* **What you will do**
Retype exactly the lines from the one with "canonical form. -/" down to the final line of the material below, both included, and nothing more.

::: Data for this exercise :::

-- ==== Sys2Proof/Laws/Memory.lean ====
section
/-!
SUPPORT. Capture memory: the locations of lines are distinct, what a byte reads after each operation that writes memory, and
the canonical form that all of them keep.
-/
namespace Sys2Proof.Machine

/-- XOR with the same number loses nothing. -/
theorem xor_mod_cancel {a b h n : Nat} (ha : a < 2 ^ n) (hb : b < 2 ^ n)
    (e : (a ^^^ h) % 2 ^ n = (b ^^^ h) % 2 ^ n) : a = b := by
  rw [Nat.xor_mod_two_pow, Nat.xor_mod_two_pow, Nat.mod_eq_of_lt ha, Nat.mod_eq_of_lt hb] at e
  have h2 := congrArg (fun x => x ^^^ h % 2 ^ n) e
  simpa [Nat.xor_assoc] using h2

variable (s : State)

/-- Two lines never share a location (R348). -/
theorem State.place_inj {l m : Nat} (e : s.place l = s.place m) : l = m := by
  unfold State.place lineCol at e
  have a1 := Nat.mod_lt (s.bkOf l) (show 0 < 2 ^ 4 by decide)
  have a2 := Nat.mod_lt (s.bkOf m) (show 0 < 2 ^ 4 by decide)
  have a3 := Nat.mod_lt (s.pcOf l) (show 0 < 2 ^ 6 by decide)
  have a4 := Nat.mod_lt (s.pcOf m) (show 0 < 2 ^ 6 by decide)
  have h15 : l / 2 ^ 15 = m / 2 ^ 15 := by omega
  have hb : s.bkOf l % 2 ^ 4 = s.bkOf m % 2 ^ 4 := by omega
  have hc : l / 2 ^ 6 % 2 ^ 5 = m / 2 ^ 6 % 2 ^ 5 := by omega
  have hp : s.pcOf l % 2 ^ 6 = s.pcOf m % 2 ^ 6 := by omega
  have hbk : l / 2 ^ 11 % 2 ^ 4 = m / 2 ^ 11 % 2 ^ 4 := by
    unfold State.bkOf at hb
    rw [h15] at hb
    exact xor_mod_cancel (Nat.mod_lt _ (by decide)) (Nat.mod_lt _ (by decide)) hb
  have h11 : l / 2 ^ 11 = m / 2 ^ 11 := by omega
  have hpc : l % 2 ^ 6 = m % 2 ^ 6 := by
    unfold State.pcOf at hp
    rw [h11] at hp
    exact xor_mod_cancel (Nat.mod_lt _ (by decide)) (Nat.mod_lt _ (by decide)) hp
  omega

/-- Two bytes never share a location. -/
theorem State.loc_inj {a b : Nat} (e : s.loc a = s.loc b) : a = b := by
  unfold State.loc at e
  have h := State.place_inj s (l := a / 32) (m := b / 32) (by omega)
  omega

/-- A byte after values have been written to the distinct places of consecutive keys. -/
theorem get_setPlaces (f : Nat → Nat) (hf : ∀ a b, f a = f b → a = b) (l : List Byte) (m : SMap Byte) (k i : Nat) :
    SMap.get memByte (setPlaces f m k l) (f i)
      = if k ≤ i ∧ i < k + l.length then l.getD (i - k) 0 else SMap.get memByte m (f i) := by
  induction l generalizing m k with
  | nil => simp [setPlaces]
  | cons v l ih =>
    rw [setPlaces, ih]
    by_cases h1 : i = k
    · subst h1; simp
    · by_cases h2 : k + 1 ≤ i ∧ i < k + 1 + l.length
      · have h3 : k ≤ i ∧ i < k + (v :: l).length := by simp; omega
        have h4 : i - k = (i - (k + 1)) + 1 := by omega
        rw [if_pos h2, if_pos h3, h4]; rfl
      · have h3 : ¬ (k ≤ i ∧ i < k + (v :: l).length) := by simp; omega
        rw [if_neg h2, if_neg h3, SMap.get_set_ne memByte m v (fun h => h1 (hf i k h))]

theorem wf_setPlaces (f : Nat → Nat) (l : List Byte) (m : SMap Byte) (k : Nat) (h : Memory.wf m = true) :
    Memory.wf (setPlaces f m k l) = true := by
  induction l generalizing m k with
  | nil => exact h
  | cons v l ih => exact ih _ _ (SMap.wf_set m (f k) v h)

theorem State.showOcc_mem : s.showOcc.mem = s.mem := by
  unfold State.showOcc; dsimp only; split <;> simp

theorem State.showOcc_eq : s.showOcc = { s with regs := s.showOcc.regs } := by
  unfold State.showOcc; dsimp only; split <;> rfl

theorem State.buffer_bytes (l p : Nat) : (s.buffer l p).mem.bytes = s.mem.bytes := by
  unfold State.buffer; split
  · rw [State.showOcc_mem]
  · rfl

theorem State.buffer_poison (l p : Nat) : (s.buffer l p).mem.poison = s.mem.poison := by
  unfold State.buffer; split
  · rw [State.showOcc_mem]
  · rfl

/-- Entering the write buffer moves only the registers that show its occupancy. -/
theorem State.buffer_reg (l p o : Nat) (h : o ≠ R.MEM_WB_OCC) (h2 : o ≠ R.MEM_WB_PEAK) : (s.buffer l p).reg o = s.reg o := by
  unfold State.buffer; split
  · unfold State.showOcc; dsimp only; split
    · rw [State.reg_setFld_ne, State.reg_setFld_ne]; rfl
      · exact h
      · exact h2
    · rw [State.reg_setFld_ne]; rfl
      exact h
  · rfl

/-- Where bytes lie depends on the hash masks alone (R348). -/
theorem State.loc_congr {s t : State} (h1 : ∀ k < 6, t.reg (R.MEM_HASH_PC k) = s.reg (R.MEM_HASH_PC k))
    (h2 : ∀ j < 4, t.reg (R.MEM_HASH_BK j) = s.reg (R.MEM_HASH_BK j)) (a : Nat) : t.loc a = s.loc a := by
  have p1 : ∀ h, t.pcHash h = s.pcHash h := fun h => by
    unfold State.pcHash State.fld
    exact congrArg bitsOf (List.filter_congr (fun k hk => by rw [h1 k (List.mem_range.1 hk)]))
  have p2 : ∀ g, t.bkHash g = s.bkHash g := fun g => by
    unfold State.bkHash State.fld
    exact congrArg bitsOf (List.filter_congr (fun k hk => by rw [h2 k (List.mem_range.1 hk)]))
  simp only [State.loc, State.place, State.pcOf, State.bkOf, p1, p2]

theorem State.buffer_loc (l p a : Nat) : (s.buffer l p).loc a = s.loc a := by
  refine State.loc_congr (fun k hk => State.buffer_reg s l p _ ?_ ?_) (fun k hk => State.buffer_reg s l p _ ?_ ?_) a <;>
  · intro h
    simp only [R.MEM_HASH_PC, R.MEM_HASH_BK, R.MEM_WB_OCC, R.MEM_WB_PEAK] at h
    omega

/-- Entering the write buffer changes no byte. -/
theorem State.byteAt_buffer (l p a : Nat) : (s.buffer l p).byteAt a = s.byteAt a := by
  rw [State.byteAt, State.buffer_bytes, State.buffer_loc, State.byteAt]

theorem State.buffers_bytes (ls : List Nat) (p : Nat) :
    (ls.foldl (fun t l => t.buffer l p) s).mem.bytes = s.mem.bytes := by
  induction ls generalizing s with
  | nil => rfl
  | cons l ls ih => rw [List.foldl_cons, ih, State.buffer_bytes]

theorem State.byteAt_buffers (ls : List Nat) (p a : Nat) :
    (ls.foldl (fun t l => t.buffer l p) s).byteAt a = s.byteAt a := by
  induction ls generalizing s with
  | nil => rfl
  | cons l ls ih => rw [List.foldl_cons, ih, State.byteAt_buffer]

/-- The bytes put at consecutive addresses, and every other byte as it was. -/
theorem State.byteAt_putBytes (a : Nat) (b : List Byte) (i : Nat) :
    (s.putBytes a b).byteAt i = if a ≤ i ∧ i < a + b.length then b.getD (i - a) 0 else s.byteAt i :=
  get_setPlaces s.loc (fun _ _ e => State.loc_inj s e) b s.mem.bytes a i

theorem State.byteAt_putBytes_out (a : Nat) (b : List Byte) (i : Nat) (h : ¬ (a ≤ i ∧ i < a + b.length)) :
    (s.putBytes a b).byteAt i = s.byteAt i := by rw [State.byteAt_putBytes, if_neg h]

theorem State.wf_putBytes (a : Nat) (b : List Byte) (h : Memory.wf s.mem.bytes = true) :
    Memory.wf (s.putBytes a b).mem.bytes = true := wf_setPlaces s.loc b s.mem.bytes a h

/-- A line written reads the bytes of its number, and every other byte as it was. -/
theorem State.byteAt_writeLine (p l x i : Nat) (h : l < memLines) :
    (s.writeLine p l x).byteAt i
      = if 32 * l ≤ i ∧ i < 32 * l + (natBytes x 32).length then (natBytes x 32).getD (i - 32 * l) 0 else s.byteAt i := by
  unfold State.writeLine
  rw [if_neg (by omega), State.byteAt_buffer]
  exact State.byteAt_putBytes s (32 * l) (natBytes x 32) i

theorem State.writeLine_poison (p l x : Nat) (h : l < memLines) :
    (s.writeLine p l x).mem.poison = s.mem.poison.filter (fun e => e != s.place l) := by
  unfold State.writeLine
  rw [if_neg (by omega), State.buffer_poison]; rfl

theorem State.wf_writeLine (p l x : Nat) (h : Memory.wf s.mem.bytes = true) :
    Memory.wf (s.writeLine p l x).mem.bytes = true := by
  unfold State.writeLine
  split
  · exact h
  · rw [State.buffer_bytes]; exact State.wf_putBytes s _ _ h

theorem State.wf_writeLines (p l : Nat) (xs : List Nat) (h : Memory.wf s.mem.bytes = true) :
    Memory.wf (s.writeLines p l xs).mem.bytes = true := by
  induction xs generalizing s l with
  | nil => exact h
  | cons x xs ih => exact ih _ _ (State.wf_writeLine s p l x h)

/-- A bulk write's bytes, and every other byte as it was. -/
theorem State.byteAt_bulkWrite (w : BulkWrite) (i : Nat) :
    (s.bulkWrite w).byteAt i
      = if w.addr ≤ i ∧ i < w.addr + w.bytes.length then w.bytes.getD (i - w.addr) 0 else s.byteAt i := by
  unfold State.bulkWrite
  dsimp only
  split
  · rw [if_neg (by omega)]
  · rw [State.byteAt_buffers]
    exact State.byteAt_putBytes s w.addr w.bytes i

theorem State.wf_bulkWrite (w : BulkWrite) (h : Memory.wf s.mem.bytes = true) :
    Memory.wf (s.bulkWrite w).mem.bytes = true := by
  unfold State.bulkWrite
  dsimp only
  split
  · exact h
  · rw [State.buffers_bytes]; exact State.wf_putBytes s _ _ h

/-- Letting the bulk writes that wait into the buffer keeps memory in its canonical form. -/
theorem State.wf_admitBulk (n : Nat) (h : Memory.wf s.mem.bytes = true) :
    Memory.wf (s.admitBulk n).mem.bytes = true := by
  induction n generalizing s with
  | zero => exact h
  | succ n ih =>
    rw [State.admitBulk]
    split
    · split
      · exact ih _ (State.wf_bulkWrite _ _ h)
      · exact h
    · exact h

end Sys2Proof.Machine
end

:::

* **Answer to the problem**
/-- Letting the bulk writes that wait into the buffer keeps memory in its canonical form. -/
theorem State.wf_admitBulk (n : Nat) (h : Memory.wf s.mem.bytes = true) :
    Memory.wf (s.admitBulk n).mem.bytes = true := by
  induction n generalizing s with
  | zero => exact h
  | succ n ih =>
    rw [State.admitBulk]
    split
    · split
      · exact ih _ (State.wf_bulkWrite _ _ h)
      · exact h
    · exact h

end Sys2Proof.Machine
end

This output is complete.